Problem
A line below contains "R180: DUPLEX.STATUS.PAIR_LINK_UP -/", and a later one contains "R180: DUPLEX.STATUS.PARTNER -/". Repeat both, with every line between them, exactly.

Listed records
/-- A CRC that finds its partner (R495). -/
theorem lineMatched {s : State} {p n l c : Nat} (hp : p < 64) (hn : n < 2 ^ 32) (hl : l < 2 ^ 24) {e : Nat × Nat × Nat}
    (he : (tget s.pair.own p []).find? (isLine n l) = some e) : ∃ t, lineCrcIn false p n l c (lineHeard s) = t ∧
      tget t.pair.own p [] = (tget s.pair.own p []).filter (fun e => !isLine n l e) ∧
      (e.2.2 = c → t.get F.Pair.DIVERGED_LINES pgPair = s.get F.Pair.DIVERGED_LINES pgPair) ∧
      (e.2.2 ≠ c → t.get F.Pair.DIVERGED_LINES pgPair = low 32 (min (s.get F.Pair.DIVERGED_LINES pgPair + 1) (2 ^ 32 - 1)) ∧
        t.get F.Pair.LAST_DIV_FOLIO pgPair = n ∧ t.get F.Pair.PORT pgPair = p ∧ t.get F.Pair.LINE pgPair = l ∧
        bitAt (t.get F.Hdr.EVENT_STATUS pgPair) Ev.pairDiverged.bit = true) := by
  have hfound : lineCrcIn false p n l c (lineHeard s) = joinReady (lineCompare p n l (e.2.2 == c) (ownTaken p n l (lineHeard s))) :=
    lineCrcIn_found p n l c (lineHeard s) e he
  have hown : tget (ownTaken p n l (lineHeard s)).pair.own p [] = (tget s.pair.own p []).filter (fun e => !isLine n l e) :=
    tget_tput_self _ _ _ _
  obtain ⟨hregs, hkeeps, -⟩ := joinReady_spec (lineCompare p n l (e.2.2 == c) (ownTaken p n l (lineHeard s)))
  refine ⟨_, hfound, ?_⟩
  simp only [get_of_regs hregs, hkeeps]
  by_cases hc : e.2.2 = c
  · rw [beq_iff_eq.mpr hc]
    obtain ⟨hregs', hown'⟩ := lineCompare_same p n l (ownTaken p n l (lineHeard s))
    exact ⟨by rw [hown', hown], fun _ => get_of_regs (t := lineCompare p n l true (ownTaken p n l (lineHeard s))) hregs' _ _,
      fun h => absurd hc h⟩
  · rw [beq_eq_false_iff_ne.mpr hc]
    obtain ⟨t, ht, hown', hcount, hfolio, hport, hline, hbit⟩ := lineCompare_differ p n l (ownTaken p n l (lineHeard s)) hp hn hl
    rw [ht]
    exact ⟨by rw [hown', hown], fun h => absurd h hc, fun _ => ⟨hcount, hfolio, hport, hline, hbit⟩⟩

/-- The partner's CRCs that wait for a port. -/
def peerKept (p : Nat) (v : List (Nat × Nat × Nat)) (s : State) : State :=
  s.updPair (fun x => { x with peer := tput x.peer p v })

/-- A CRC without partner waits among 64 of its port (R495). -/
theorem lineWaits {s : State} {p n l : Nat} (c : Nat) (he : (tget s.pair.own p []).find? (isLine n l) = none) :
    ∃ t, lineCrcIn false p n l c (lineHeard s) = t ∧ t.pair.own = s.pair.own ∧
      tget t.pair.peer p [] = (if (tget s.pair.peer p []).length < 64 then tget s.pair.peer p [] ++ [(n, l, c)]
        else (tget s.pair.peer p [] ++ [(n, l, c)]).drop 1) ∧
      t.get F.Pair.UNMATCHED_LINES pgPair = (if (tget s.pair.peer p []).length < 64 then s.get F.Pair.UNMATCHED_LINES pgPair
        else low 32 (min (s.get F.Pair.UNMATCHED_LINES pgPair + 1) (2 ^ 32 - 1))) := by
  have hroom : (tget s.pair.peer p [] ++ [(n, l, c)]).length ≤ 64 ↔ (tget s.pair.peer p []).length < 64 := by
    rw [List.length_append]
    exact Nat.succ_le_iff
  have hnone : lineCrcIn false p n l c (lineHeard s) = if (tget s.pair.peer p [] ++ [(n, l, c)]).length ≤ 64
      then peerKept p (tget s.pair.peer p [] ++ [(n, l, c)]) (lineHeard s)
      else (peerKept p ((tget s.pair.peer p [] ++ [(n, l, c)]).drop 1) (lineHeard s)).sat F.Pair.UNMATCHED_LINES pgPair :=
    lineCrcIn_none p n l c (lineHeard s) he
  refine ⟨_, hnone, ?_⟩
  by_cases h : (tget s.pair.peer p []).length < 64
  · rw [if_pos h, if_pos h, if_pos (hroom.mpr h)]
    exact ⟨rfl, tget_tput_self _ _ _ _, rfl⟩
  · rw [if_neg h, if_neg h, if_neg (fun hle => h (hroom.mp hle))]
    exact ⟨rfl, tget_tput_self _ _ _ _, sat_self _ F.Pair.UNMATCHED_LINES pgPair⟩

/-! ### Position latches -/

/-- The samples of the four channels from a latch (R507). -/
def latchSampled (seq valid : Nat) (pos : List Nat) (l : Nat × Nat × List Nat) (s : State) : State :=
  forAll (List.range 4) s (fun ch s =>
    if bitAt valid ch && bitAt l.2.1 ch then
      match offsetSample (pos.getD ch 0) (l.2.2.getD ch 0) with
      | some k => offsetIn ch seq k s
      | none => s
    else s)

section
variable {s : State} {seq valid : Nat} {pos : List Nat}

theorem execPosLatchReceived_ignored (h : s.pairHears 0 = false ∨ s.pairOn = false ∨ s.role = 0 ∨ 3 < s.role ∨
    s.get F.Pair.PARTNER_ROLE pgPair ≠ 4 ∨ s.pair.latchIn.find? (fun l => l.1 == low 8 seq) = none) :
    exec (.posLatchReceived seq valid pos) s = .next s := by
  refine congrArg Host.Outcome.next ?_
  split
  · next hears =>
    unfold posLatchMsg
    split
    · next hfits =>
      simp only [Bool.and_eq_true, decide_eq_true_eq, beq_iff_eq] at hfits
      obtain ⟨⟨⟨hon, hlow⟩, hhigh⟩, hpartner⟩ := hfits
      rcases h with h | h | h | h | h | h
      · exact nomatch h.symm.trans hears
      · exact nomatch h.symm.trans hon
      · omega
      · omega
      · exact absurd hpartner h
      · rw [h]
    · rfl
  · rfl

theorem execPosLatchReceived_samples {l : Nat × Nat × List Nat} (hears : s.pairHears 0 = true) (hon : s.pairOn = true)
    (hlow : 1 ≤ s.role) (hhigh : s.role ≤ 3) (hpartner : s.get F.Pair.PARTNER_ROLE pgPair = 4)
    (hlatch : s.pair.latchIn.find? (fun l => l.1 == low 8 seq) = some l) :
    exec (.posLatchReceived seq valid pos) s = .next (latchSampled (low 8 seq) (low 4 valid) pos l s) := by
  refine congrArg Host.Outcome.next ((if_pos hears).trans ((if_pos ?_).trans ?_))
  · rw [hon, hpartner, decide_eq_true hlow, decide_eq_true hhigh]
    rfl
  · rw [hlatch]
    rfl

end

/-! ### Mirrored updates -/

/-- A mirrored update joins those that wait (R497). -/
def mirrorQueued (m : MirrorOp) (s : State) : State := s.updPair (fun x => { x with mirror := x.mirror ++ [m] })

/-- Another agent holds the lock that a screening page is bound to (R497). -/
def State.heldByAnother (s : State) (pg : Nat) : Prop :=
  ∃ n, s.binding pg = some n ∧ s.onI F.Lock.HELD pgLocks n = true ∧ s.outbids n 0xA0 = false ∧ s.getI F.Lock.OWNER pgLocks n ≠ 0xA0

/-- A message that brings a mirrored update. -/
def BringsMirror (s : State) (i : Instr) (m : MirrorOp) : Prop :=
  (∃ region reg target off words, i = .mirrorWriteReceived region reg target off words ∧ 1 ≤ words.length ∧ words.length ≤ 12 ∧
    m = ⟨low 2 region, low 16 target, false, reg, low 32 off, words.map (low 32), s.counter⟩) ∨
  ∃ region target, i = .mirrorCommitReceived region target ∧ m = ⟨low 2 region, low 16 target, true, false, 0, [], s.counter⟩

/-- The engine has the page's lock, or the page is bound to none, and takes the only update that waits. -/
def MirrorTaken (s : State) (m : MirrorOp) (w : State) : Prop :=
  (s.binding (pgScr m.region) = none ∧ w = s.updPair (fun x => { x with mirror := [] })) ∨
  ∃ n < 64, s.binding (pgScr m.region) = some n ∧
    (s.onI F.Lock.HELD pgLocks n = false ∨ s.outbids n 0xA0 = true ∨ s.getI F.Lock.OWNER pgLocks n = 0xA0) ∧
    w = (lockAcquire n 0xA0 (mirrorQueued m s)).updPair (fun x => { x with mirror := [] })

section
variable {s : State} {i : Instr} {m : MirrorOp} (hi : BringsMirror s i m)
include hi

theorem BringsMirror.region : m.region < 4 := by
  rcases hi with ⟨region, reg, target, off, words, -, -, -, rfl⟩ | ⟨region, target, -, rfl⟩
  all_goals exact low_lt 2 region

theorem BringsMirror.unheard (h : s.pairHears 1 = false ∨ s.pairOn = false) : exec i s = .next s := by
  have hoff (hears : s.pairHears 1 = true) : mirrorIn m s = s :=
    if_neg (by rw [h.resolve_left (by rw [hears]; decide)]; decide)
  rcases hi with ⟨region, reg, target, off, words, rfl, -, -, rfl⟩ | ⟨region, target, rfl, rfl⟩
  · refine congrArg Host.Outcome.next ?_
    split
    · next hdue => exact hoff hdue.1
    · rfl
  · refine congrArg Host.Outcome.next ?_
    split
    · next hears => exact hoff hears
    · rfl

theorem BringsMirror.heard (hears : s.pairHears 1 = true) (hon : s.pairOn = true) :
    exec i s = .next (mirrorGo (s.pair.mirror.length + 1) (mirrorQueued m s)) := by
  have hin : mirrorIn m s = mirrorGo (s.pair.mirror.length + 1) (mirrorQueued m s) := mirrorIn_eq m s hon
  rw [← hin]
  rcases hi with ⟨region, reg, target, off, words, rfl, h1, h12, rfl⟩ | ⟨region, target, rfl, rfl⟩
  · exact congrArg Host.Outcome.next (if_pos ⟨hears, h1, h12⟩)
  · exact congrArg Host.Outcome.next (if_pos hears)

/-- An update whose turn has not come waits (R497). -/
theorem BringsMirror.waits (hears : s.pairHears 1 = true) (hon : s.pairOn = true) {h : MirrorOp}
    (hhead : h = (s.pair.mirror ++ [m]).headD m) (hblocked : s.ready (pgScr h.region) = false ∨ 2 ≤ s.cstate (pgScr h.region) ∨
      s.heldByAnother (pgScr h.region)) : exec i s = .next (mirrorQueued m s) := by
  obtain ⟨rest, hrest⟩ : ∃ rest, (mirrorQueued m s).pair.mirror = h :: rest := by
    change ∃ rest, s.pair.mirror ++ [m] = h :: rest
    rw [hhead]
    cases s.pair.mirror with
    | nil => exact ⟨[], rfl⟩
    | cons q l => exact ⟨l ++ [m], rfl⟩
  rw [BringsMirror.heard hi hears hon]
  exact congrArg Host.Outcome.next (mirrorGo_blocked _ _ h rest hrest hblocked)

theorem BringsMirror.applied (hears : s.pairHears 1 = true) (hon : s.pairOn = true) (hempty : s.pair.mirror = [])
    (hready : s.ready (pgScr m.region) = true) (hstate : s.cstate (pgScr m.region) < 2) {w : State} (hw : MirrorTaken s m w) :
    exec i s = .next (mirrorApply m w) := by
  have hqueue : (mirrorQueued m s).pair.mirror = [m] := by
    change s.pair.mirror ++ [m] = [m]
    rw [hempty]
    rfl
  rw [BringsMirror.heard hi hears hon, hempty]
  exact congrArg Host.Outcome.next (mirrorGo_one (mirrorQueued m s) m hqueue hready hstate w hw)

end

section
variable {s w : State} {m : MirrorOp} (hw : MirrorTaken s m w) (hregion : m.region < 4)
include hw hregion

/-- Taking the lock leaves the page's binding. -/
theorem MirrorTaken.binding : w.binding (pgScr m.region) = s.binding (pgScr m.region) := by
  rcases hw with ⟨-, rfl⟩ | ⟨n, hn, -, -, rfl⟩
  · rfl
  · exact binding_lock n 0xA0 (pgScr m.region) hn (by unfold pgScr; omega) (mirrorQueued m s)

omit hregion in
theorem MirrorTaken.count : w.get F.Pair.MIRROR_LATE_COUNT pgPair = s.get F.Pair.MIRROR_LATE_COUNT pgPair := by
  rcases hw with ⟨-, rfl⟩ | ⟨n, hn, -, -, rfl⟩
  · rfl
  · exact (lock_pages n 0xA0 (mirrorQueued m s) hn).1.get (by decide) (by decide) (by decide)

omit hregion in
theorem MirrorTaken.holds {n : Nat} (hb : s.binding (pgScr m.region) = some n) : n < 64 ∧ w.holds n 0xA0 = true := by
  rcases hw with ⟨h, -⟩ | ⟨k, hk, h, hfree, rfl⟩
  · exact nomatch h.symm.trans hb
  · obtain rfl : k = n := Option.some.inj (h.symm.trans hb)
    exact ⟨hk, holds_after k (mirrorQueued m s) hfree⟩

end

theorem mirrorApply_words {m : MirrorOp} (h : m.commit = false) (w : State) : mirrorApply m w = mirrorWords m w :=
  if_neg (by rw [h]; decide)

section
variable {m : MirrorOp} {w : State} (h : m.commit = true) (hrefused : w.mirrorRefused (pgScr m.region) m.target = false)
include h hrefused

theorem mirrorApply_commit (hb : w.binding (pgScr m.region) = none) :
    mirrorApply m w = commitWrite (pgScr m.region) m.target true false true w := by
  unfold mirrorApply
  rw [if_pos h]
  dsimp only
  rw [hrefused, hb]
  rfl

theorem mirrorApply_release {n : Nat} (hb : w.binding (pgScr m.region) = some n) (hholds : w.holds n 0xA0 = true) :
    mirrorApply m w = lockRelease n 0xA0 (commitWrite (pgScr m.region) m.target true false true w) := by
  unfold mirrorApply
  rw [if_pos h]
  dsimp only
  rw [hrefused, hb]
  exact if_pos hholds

...

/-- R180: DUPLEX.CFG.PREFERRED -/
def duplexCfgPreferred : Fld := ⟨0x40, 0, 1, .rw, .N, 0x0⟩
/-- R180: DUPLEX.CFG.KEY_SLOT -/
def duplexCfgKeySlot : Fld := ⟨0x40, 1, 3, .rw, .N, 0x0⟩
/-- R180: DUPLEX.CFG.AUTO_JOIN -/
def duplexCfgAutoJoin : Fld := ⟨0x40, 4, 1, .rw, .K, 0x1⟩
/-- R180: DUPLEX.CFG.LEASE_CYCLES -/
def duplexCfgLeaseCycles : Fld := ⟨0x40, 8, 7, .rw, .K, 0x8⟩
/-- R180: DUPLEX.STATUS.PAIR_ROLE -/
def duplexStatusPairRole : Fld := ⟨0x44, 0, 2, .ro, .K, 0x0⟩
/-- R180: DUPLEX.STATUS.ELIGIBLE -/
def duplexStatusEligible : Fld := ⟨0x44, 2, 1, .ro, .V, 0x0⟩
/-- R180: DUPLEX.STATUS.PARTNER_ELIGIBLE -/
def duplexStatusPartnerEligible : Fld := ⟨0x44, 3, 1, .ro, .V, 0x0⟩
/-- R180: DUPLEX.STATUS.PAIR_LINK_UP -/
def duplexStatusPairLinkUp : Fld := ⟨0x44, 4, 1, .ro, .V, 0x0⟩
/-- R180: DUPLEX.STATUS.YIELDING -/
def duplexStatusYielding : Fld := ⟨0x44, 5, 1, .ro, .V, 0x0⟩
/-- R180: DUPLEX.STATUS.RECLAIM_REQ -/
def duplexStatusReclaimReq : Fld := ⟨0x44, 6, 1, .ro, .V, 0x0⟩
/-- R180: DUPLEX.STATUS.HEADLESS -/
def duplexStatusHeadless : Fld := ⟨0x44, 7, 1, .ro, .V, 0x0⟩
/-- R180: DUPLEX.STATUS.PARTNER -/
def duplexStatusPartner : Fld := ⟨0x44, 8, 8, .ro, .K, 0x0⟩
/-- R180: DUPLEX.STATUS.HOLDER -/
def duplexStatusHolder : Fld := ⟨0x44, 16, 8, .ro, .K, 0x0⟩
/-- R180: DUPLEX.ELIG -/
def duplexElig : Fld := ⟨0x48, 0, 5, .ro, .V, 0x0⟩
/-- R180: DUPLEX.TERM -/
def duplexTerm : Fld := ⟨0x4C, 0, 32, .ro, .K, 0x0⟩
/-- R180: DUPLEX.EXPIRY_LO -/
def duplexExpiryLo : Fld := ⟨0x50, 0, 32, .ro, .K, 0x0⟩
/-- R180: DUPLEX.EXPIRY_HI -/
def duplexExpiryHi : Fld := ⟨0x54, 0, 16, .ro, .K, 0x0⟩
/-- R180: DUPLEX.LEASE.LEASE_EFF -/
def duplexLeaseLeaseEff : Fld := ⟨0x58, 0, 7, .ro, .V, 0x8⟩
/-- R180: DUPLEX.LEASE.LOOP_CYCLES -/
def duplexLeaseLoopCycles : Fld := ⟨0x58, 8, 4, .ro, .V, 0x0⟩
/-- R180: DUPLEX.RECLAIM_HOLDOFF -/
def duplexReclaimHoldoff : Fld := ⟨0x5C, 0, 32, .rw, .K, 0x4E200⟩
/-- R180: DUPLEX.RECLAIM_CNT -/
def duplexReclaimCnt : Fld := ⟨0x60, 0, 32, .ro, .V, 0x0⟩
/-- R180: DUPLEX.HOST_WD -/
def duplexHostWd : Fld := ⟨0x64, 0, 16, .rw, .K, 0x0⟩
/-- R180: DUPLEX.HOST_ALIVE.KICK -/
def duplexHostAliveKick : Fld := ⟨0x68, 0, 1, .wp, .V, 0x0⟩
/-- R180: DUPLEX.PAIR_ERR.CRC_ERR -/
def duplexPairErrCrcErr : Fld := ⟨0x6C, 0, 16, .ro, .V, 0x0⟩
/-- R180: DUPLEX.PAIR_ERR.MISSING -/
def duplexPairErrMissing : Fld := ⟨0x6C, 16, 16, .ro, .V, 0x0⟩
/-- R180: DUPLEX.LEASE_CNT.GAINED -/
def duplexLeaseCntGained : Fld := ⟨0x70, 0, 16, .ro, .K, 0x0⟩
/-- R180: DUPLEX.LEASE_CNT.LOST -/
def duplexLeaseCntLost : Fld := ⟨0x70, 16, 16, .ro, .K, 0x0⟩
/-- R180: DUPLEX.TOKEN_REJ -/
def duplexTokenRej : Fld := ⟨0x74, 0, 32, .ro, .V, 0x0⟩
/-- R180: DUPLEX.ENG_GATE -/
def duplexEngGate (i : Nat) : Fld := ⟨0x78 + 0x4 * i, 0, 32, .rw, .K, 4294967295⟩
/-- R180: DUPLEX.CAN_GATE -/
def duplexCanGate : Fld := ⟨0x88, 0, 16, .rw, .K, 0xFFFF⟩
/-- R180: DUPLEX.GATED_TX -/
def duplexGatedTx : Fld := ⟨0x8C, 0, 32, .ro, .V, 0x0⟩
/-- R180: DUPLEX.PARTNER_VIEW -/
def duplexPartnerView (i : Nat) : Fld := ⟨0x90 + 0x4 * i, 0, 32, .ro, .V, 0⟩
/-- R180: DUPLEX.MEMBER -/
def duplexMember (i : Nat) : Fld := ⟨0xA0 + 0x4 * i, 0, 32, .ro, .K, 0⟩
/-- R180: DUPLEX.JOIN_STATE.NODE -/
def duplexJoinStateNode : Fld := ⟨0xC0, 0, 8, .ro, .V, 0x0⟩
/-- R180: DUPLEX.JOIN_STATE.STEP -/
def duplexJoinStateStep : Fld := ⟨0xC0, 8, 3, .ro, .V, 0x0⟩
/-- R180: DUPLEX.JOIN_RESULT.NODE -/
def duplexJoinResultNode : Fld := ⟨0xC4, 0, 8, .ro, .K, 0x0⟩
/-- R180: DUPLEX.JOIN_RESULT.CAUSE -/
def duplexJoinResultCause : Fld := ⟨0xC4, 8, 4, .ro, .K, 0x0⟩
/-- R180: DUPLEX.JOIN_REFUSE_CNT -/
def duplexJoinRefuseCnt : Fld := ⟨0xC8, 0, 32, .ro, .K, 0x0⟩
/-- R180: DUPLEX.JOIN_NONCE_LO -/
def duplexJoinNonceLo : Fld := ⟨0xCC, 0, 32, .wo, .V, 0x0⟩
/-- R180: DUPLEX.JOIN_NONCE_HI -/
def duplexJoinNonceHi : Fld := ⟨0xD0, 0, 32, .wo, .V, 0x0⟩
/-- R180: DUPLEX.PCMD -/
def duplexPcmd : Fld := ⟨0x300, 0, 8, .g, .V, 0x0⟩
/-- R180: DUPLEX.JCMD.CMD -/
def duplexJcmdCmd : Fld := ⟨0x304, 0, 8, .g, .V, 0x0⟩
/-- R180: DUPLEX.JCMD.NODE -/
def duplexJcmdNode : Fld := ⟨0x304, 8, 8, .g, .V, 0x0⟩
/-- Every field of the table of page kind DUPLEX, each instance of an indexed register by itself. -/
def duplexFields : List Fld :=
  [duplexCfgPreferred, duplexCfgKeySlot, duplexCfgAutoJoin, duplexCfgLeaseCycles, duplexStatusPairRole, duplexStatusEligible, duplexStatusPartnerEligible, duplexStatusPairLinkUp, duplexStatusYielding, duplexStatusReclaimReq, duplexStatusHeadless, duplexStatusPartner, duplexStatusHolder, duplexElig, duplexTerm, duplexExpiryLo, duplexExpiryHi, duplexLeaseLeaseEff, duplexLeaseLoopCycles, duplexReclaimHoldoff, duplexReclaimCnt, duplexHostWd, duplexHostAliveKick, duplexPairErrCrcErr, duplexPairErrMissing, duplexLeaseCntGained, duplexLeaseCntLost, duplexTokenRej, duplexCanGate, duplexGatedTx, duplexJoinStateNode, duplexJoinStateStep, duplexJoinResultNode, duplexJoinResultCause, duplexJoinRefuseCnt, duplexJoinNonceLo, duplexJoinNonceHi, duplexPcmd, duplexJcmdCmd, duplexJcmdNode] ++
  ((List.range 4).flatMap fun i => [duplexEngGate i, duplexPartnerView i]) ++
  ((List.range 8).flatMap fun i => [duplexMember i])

Answer to this task
/-- R180: DUPLEX.STATUS.PAIR_LINK_UP -/
def duplexStatusPairLinkUp : Fld := ⟨0x44, 4, 1, .ro, .V, 0x0⟩
/-- R180: DUPLEX.STATUS.YIELDING -/
def duplexStatusYielding : Fld := ⟨0x44, 5, 1, .ro, .V, 0x0⟩
/-- R180: DUPLEX.STATUS.RECLAIM_REQ -/
def duplexStatusReclaimReq : Fld := ⟨0x44, 6, 1, .ro, .V, 0x0⟩
/-- R180: DUPLEX.STATUS.HEADLESS -/
def duplexStatusHeadless : Fld := ⟨0x44, 7, 1, .ro, .V, 0x0⟩
/-- R180: DUPLEX.STATUS.PARTNER -/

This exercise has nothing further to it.